### Directions for this task
Please repeat the records below exactly, from the first line through the line containing "keeps_busy | exact keeps_badParam", and nothing more.

[Collected data]
theorem keeps_surfaceCreateBody {a : State} (p : Packet) (s : State) (h : Keeps a s) : KeepsR a
    (surfaceCreateBody p s) := by
  unfold surfaceCreateBody; try dsimp only
  with_reducible repeat' first
      | assumption | refine keeps_require _ _ _ ?_ ?_ | exact keeps_busy | exact keeps_badParam
      | refine keeps_allocate _ _ _ _ ?_ | refine keeps_createAt _ _ _ _ ?_ | exact keeps_noResource
      | refine keepsP_use (by assumption) ?_ | split

theorem keeps_specSurfaceCreate : KeepsC specSurfaceCreate := by
  intro a p s h
  unfold specSurfaceCreate; try dsimp only
  with_reducible repeat' first | assumption | refine keeps_surfaceCreateBody _ _ ?_

theorem keeps_execSurfaceCreate {a : State} (t : Ticks) (p : Packet) (s : State) (h : Keeps a s) : KeepsX a
    (execSurfaceCreate t p s) := by
  unfold execSurfaceCreate; try dsimp only
  with_reducible repeat' first | assumption | refine keeps_runPacket _ _ _ _ ?_ ?_ | exact keeps_specSurfaceCreate

theorem keeps_surfaceDestroyBody {a : State} (p : Packet) (s : State) (h : Keeps a s) : KeepsR a
    (surfaceDestroyBody p s) := by
  unfold surfaceDestroyBody; try dsimp only
  with_reducible repeat' first
      | assumption | refine keeps_onSurface _ _ _ ?_ ?_ | refine keeps_require _ _ _ ?_ ?_ | exact keeps_protectedRes
      | exact keeps_busy | refine keeps_okay _ ?_ | refine keeps_putSurf _ _ _ ?_ | intro _

theorem keeps_specSurfaceDestroy : KeepsC specSurfaceDestroy := by
  intro a p s h
  unfold specSurfaceDestroy; try dsimp only
  with_reducible repeat' first | assumption | refine keeps_surfaceDestroyBody _ _ ?_

theorem keeps_execSurfaceDestroy {a : State} (t : Ticks) (p : Packet) (s : State) (h : Keeps a s) : KeepsX a
    (execSurfaceDestroy t p s) := by
  unfold execSurfaceDestroy; try dsimp only
  with_reducible repeat' first | assumption | refine keeps_runPacket _ _ _ _ ?_ ?_ | exact keeps_specSurfaceDestroy

theorem keeps_surfaceQueryBody {a : State} (p : Packet) (s : State) (h : Keeps a s) : KeepsR a
    (surfaceQueryBody p s) := by
  unfold surfaceQueryBody; try dsimp only
  with_reducible repeat' first
      | assumption | refine keeps_onSurface _ _ _ ?_ ?_ | refine keeps_require _ _ _ ?_ ?_ | exact keeps_badParam
      | refine keeps_withBuf _ _ _ _ _ _ _ ?_ ?_ | refine keepsR_ok ?_ | intro _ | apply_assumption

theorem keeps_specSurfaceQuery : KeepsC specSurfaceQuery := by
  intro a p s h
  unfold specSurfaceQuery; try dsimp only
  with_reducible repeat' first | assumption | refine keeps_surfaceQueryBody _ _ ?_

theorem keeps_execSurfaceQuery {a : State} (t : Ticks) (p : Packet) (s : State) (h : Keeps a s) : KeepsX a
    (execSurfaceQuery t p s) := by
  unfold execSurfaceQuery; try dsimp only
  with_reducible repeat' first | assumption | refine keeps_runPacket _ _ _ _ ?_ ?_ | exact keeps_specSurfaceQuery

theorem keeps_slotResult {a : State} (i : Nat) (s : State) (h : Keeps a s) : KeepsR a (slotResult i s) := by
  unfold slotResult; try dsimp only
  with_reducible repeat' first | assumption | refine keeps_useSlot _ _ ?_ | refine keepsR_ok ?_

theorem keeps_claimOnly {a : State} (i : Nat) (x : Surface) (s : State) (h : Keeps a s) : KeepsR a
    (claimOnly i x s) := by
  unfold claimOnly; try dsimp only
  with_reducible repeat' first
      | assumption | refine keeps_slotResult _ _ ?_ | refine keeps_require _ _ _ ?_ ?_ | exact keeps_busy
      | refine keeps_putSurf _ _ _ ?_ | refine keeps_ite ?_ ?_ | split

theorem keeps_publishHost {a : State} (i : Nat) (capture : Nat) (x : Surface) (s : State) (h : Keeps a s) : Keeps a
    (publishHost i capture x s) := by
  unfold publishHost; try dsimp only
  with_reducible repeat' first | assumption | refine keeps_afterPublish _ _ ?_ | refine keeps_putSurf _ _ _ ?_

theorem keeps_slotPublishBody {a : State} (p : Packet) (s : State) (h : Keeps a s) : KeepsR a
    (slotPublishBody p s) := by
  unfold slotPublishBody; try dsimp only
  with_reducible repeat' first
      | assumption | refine keeps_onSurface _ _ _ ?_ ?_ | refine keeps_require _ _ _ ?_ ?_ | exact keeps_keyRequired
      | exact keeps_badParam | exact keeps_busy | refine keeps_claimOnly _ _ _ ?_ | refine keeps_slotResult _ _ ?_
      | refine keeps_publishHost _ _ _ _ ?_ | intro _ | split

theorem keeps_specSlotPublish : KeepsC specSlotPublish := by
  intro a p s h
  unfold specSlotPublish; try dsimp only
  with_reducible repeat' first | assumption | refine keeps_slotPublishBody _ _ ?_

### Answer to this task
theorem keeps_surfaceCreateBody {a : State} (p : Packet) (s : State) (h : Keeps a s) : KeepsR a
    (surfaceCreateBody p s) := by
  unfold surfaceCreateBody; try dsimp only
  with_reducible repeat' first
      | assumption | refine keeps_require _ _ _ ?_ ?_ | exact keeps_busy | exact keeps_badParam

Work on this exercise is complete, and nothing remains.